Personal information
- Born: 17 May 1920 Vilppula, Finland
- Died: 13 April 2019 (aged 98) Tampere, Finland
- Height: 163 cm (5 ft 4 in)
- Weight: 61–62 kg (134–137 lb)

Sport
- Sport: Cross-country skiing
- Club: Tampereen Hiihtoseura

Medal record
Women's cross-country skiing
Representing Finland
Olympic Games
| Gold medal – first place | 1952 Oslo | 10 km |

= Lydia Wideman =

Finnish cross-country skier (1920–2019)

Lydia Wideman (later Wideman-Lehtonen, 17 May 1920 – 13 April 2019) was a cross-country skier from Finland and the first female Olympic medalist in cross-country skiing. In 1952 she competed in thirteen 10 km races and won all of them, including the 1952 Winter Olympics, national championships and Lahti Ski Games.

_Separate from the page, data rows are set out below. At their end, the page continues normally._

/-- The one internal record of `treeAB` joins its two leaves. -/
theorem treeAB_greedy : GreedyTree treeAB := by
  intro k h1 h2
  have h1' : 2 ≤ k := h1
  have h2' : k < 3 := h2
  obtain rfl : k = 2 := by omega
  have alone : ∀ c p, ¬ParentOf treeAB.node treeAB.nsym.toNat 2 p c := by
    intro c p hp
    have h3 : 2 ≤ p := hp.1
    have h4 : p < 2 := hp.2.1
    omega
  refine ⟨⟨by decide +kernel, alone _⟩, ⟨by decide +kernel, alone _⟩, ?_, ?_⟩
  · exact Or.inr (by decide +kernel)
  · intro j hj hl hr
    have hj' : j < 2 := hj.1
    have hl' : j ≠ 0 := fun h => hl (h ▸ by decide +kernel)
    have hr' : j ≠ 1 := fun h => hr (h ▸ by decide +kernel)
    omega

theorem treeZ_ok : TreeOk treeZ where
  some_leaf := by decide
  few_leaves := by decide
  size := by decide
  root := by decide
  leaves := by decide +kernel
  counts := by decide +kernel
  ascending := by
    intro j k hjk hk
    have hk' : k < 1 := hk
    omega
  complete := by
    intro x hx h0
    refine ⟨0, by decide, ?_⟩
    by_contra h1
    have h2 : x ≠ 0x5A := fun h => h1 (h ▸ by decide +kernel)
    have h3 : entryAt treeZ.freq x = entryAt zeroFreq x := entryAt_putEntry_other _ _ _ _ h2
    exact h0 (h3.trans (zeroFreq_entry x hx))
  internal := by
    intro k h1 h2
    have h1' : 1 ≤ k := h1
    have h2' : k < 1 := h2
    omega
  parent := by
    intro c hc
    have hc' : c < 0 := hc
    omega
  one_parent := by
    intro c p q hp hq
    have h1 : 1 ≤ p := hp.1
    have h2 : p < 1 := hp.2.1
    omega

theorem witness_WalkGivesEachLeafItsPath :
    (∃ s : State, Ready .walk s ∧ TreeOk s ∧ s.nsym.toNat = 2) ∧ ∃ s : State, Ready .walk s ∧ TreeOk s ∧ s.nsym.toNat = 1 :=
  ⟨⟨treeAB, ⟨rfl, rfl⟩, treeAB_ok, by decide⟩, treeZ, ⟨rfl, rfl⟩, treeZ_ok, by decide⟩

theorem witness_WalkedCodebookIsPrefixFreeAndFull :
    (∃ s t : State, Ready .walk s ∧ TreeOk s ∧ exec .walk s = .next t ∧ 2 ≤ s.nsym.toNat) ∧
      ∃ s t : State, Ready .walk s ∧ TreeOk s ∧ exec .walk s = .next t ∧ s.nsym.toNat = 1 :=
  ⟨⟨treeAB, _, ⟨rfl, rfl⟩, treeAB_ok, eq_nextOf (by decide +kernel), by decide⟩,
    treeZ, _, ⟨rfl, rfl⟩, treeZ_ok, eq_nextOf (by decide +kernel), by decide⟩

theorem witness_OneSymbolGetsTheCodeZero :
    ∃ (s : State) (z : Byte), accepting s = true ∧ entryAt s.freq z.toNat ≠ 0#32 ∧
      ∀ x, x < 256 → x ≠ z.toNat → entryAt s.freq x = 0#32 :=
  ⟨{ State.reset with freq := putEntry zeroFreq 0x5A 5#32 }, 0x5A#8, rfl, by decide +kernel, fun x hx hz => by
    show entryAt (putEntry zeroFreq (0x5A#8).toNat 5#32) x = _
    rw [entryAt_putEntry_other _ _ _ _ hz, zeroFreq_entry x hx]⟩

theorem witness_PkinitOpensAnEmptySession : ∃ s : State, accepting s = true := ⟨State.reset, rfl⟩

/-- What `packing` holds: nine bits "101111111" (K1). -/
theorem packing_packed (d : Word) :
    Packed (packing 9#32 0x80#8 [0xBF#8] d) [true, false, true, true, true, true, true, true, true] where
  length := rfl
  bytes := by
    intro i hi
    obtain rfl : i = 0 := by
      simp only [List.length_cons, List.length_nil] at hi
      omega
    show readByte .pay (writeBytes Memory.powerOn 0 [0xBF#8]) 0 = _
    decide +kernel
  rest := by
    show (0x80#8 : Byte) = _
    decide +kernel

theorem witness_PkputAppendsItsOperand :
    ∃ (s : State) (n : BitVec 6) (b : Bits), WellFormed (.pkput n) ∧ Ready (.pkput n) s ∧ Packed s b ∧
      b.length + n.toNat ≤ 2 ^ 32 - 1 ∧ ceil8 (b.length + n.toNat) ≤ s.payCap.toNat :=
  ⟨packing 9#32 0x80#8 [0xBF#8] 5#32, 32#6, _, by decide, ⟨rfl, rfl⟩, packing_packed 5#32, by decide, by decide⟩

/-- K8: one bit too many for L_MAX; and one bit too many for a PAY of 64 bytes. -/
theorem witness_PkputBeyondItsLimitsFaults :
    (∃ (s : State) (n : BitVec 6), WellFormed (.pkput n) ∧ Ready (.pkput n) s ∧
      2 ^ 32 - 1 < s.bitLen.toNat + n.toNat) ∧
      ∃ (s : State) (n : BitVec 6), WellFormed (.pkput n) ∧ Ready (.pkput n) s ∧
        s.bitLen.toNat + n.toNat ≤ 2 ^ 32 - 1 ∧ s.payCap.toNat < ceil8 (s.bitLen.toNat + n.toNat) :=
  ⟨⟨packing 0xFFFFFFFE#32 0#8 [] 0#32, 2#6, by decide, ⟨rfl, rfl⟩, by decide⟩,
    packing 512#32 0#8 [] 0#32, 1#6, by decide, ⟨rfl, rfl⟩, by decide, by decide⟩

theorem witness_PkflushLeavesThePaddedPayload : ∃ (s : State) (b : Bits), Ready .pkflush s ∧ Packed s b :=
  ⟨packing 9#32 0x80#8 [0xBF#8] 0#32, _, ⟨rfl, rfl⟩, packing_packed 0#32⟩

/-- BITLEN = 8 and BITLEN = 9 with one byte. -/
theorem witness_UpinitOpensAtBitZero :
    (∃ s : State, Ready .upinit s ∧ (s.bitLen.toNat + 7) / 8 ≤ s.payLen.toNat) ∧
      ∃ s : State, Ready .upinit s ∧ s.payLen.toNat < (s.bitLen.toNat + 7) / 8 :=
  ⟨⟨payload codeAB 2#9 8#32 [0x55#8], ⟨rfl, rfl⟩, by decide⟩, payload codeAB 2#9 9#32 [0x55#8], ⟨rfl, rfl⟩, by decide⟩

/-- Nine bits left, and one bit more than nine. -/
theorem witness_UpgetReturnsTheNextBits :
    ∃ s : State, WellFormed (.upget 9#6) ∧ Ready (.upget 9#6) s ∧ s.upPos.toNat + 9 ≤ s.bitLen.toNat ∧
      WellFormed (.upget 10#6) ∧ Ready (.upget 10#6) s ∧ s.bitLen.toNat < s.upPos.toNat + 10 :=
  ⟨{ payload emptyCode 0#9 9#32 [0xBF#8, 0x80#8] with
      status := { Status.reset with payValid := true, upOpen := true } },
    by decide, ⟨rfl, rfl⟩, by decide, by decide, ⟨rfl, rfl⟩, by decide⟩

theorem witness_PutThenGetReturnsTheValue :
    ∃ (s : State) (n : BitVec 6), accepting s = true ∧ WellFormed (.pkput n) ∧ ceil8 n.toNat ≤ s.payCap.toNat :=
  ⟨State.reset, 32#6, rfl, by decide, by decide⟩
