/-- Something of a saved crew that waited on pages: a path at its instruction or at its fetch, by its unit and lowest lane; a
queued store by its place in the queue, with its SRC bit; a stream with the entry it was fetching; a copy by its number; a Marver
operation by its place in the area (R349). -/
inductive Waiter where
  | path (u : UnitKey) (lane : Nat)
  | fetch (u : UnitKey) (lane : Nat)
  | store (u : UnitKey) (n src : Nat)
  | stream (u : UnitKey) (q entry va : Nat)
  | copy (id : Nat)
  | op (n : Nat)
  deriving DecidableEq, Repr

/-- A crew that is saved, the physical address of its save area and its DSEQ. `rebind` marks one that the standard policy
saved and binds again (R357); one that software saved with CTXSV waits for its CTXLD. `waits` holds the pages that its
waiters waited on, with their class (R349); `written` the bytes that its open versions hold, by unit and virtual address
(R147). -/
structure SavedCrew where
  key : CrewKey
  area : Nat
  rebind : Bool
  dseq : Nat
  waits : List (Waiter × List (Nat × Bool))
  written : List (UnitKey × Nat)
  deriving DecidableEq, Repr

/-- A live context: the fields of its descriptor (R306, R307), its XRINV count (R326), the loader's choices (R10,
R421, R425), its launches, the closed marks of its reductions (R300), and its crews that are saved. -/
structure Context where
  id : CtxId
  pl : Nat
  det : Bool
  kill : Bool
  part : Nat
  nlc : Nat
  ptroot : Nat
  tvec1 : DWord
  tvec2 : DWord
  feat : BitVec 128
  savebase : Nat
  cmap : Nat
  xr : Nat
  loaded : List Loaded
  choices : List (Nat × Nat)
  launches : List Launch
  marks : List (Nat × Nat)
  saved : List SavedCrew
  deriving DecidableEq, Repr

/-! ### The part -/

/-- A TLB entry (R341): context, first virtual page address, page size in bytes, and the leaf it was filled from. -/
structure TlbEntry where
  ctx : CtxId
  va : Nat
  size : Nat
  leaf : BitVec 64
  deriving DecidableEq, Repr

/-- An entry of a die's merge table (R342); an unreported one has sent no record yet (R344). -/
structure MergeEntry where
  key : MergeKey
  reported : Bool
  kind : Nat
  src : Nat
  deriving DecidableEq, Repr

/-- A fault record as a die's Lehr gathers it (R344, R345). -/
structure FaultRec where
  ctx : CtxId
  page : Nat
  kind : Nat
  src : Nat
  deriving DecidableEq, Repr

/-- A compute or I/O die: its time, its horizon and promise, its Lehr, its Headstock's registers (R317, R346, R359,
R387, R388, R390, R392). `flushing` holds the range records of a started flush that the fault queue has not taken (R344);
`slots` is by 16c + i for slot i of cluster c. -/
structure Die where
  ptime : Nat
  healthy : Bool
  err : Nat
  good : Nat
  exchanged : Nat
  horizon : Nat
  promise : Nat
  unpassed : List OrdPacket
  lehrq : Word
  batch : List FaultRec
  batchAt : Nat
  spare : List FaultRec
  spareAt : Nat
  flushing : List (List Byte)
  seq : Nat
  merge : List MergeEntry
  slots : List (Nat × List Byte)
  rejected : List (Nat × Nat)
  urgctl : List (Nat × BitVec 32)
  deriving DecidableEq, Repr

/-- An entry of a task queue: its 32 bytes, and for a RENQ its source part and the horizon it carried (R271, R274,
R390). -/
structure QueueEntry where
  bytes : List Byte
  src : Option Nat
  horizon : Nat
  deriving DecidableEq, Repr

/-- A configured task queue (R271 to R275, R401). -/
structure TaskQueue where
  num : Nat
  owner : CtxId
  cap : Nat
  resv : Nat
  closed : Bool
  entries : List QueueEntry
  drops : Nat
  deriving DecidableEq, Repr

/-- A name of the Punty's directory (R118, R429). -/
structure PuntyName where
  name : Nat
  owner : CtxId
  bound : Option Nat
  deriving DecidableEq, Repr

Wideman and her twin sister Tyyne were born in a family of ten siblings. Many members of her family were skilled cross-country skiers. In particular, Tyyne won the national 10 km title in 1949–1951, beating Lydia in 1951, but retiring the same year.

In February 2018, following the death of Durward Knowles, she became the oldest living Olympic champion. She died on 13 April 2019, aged 98.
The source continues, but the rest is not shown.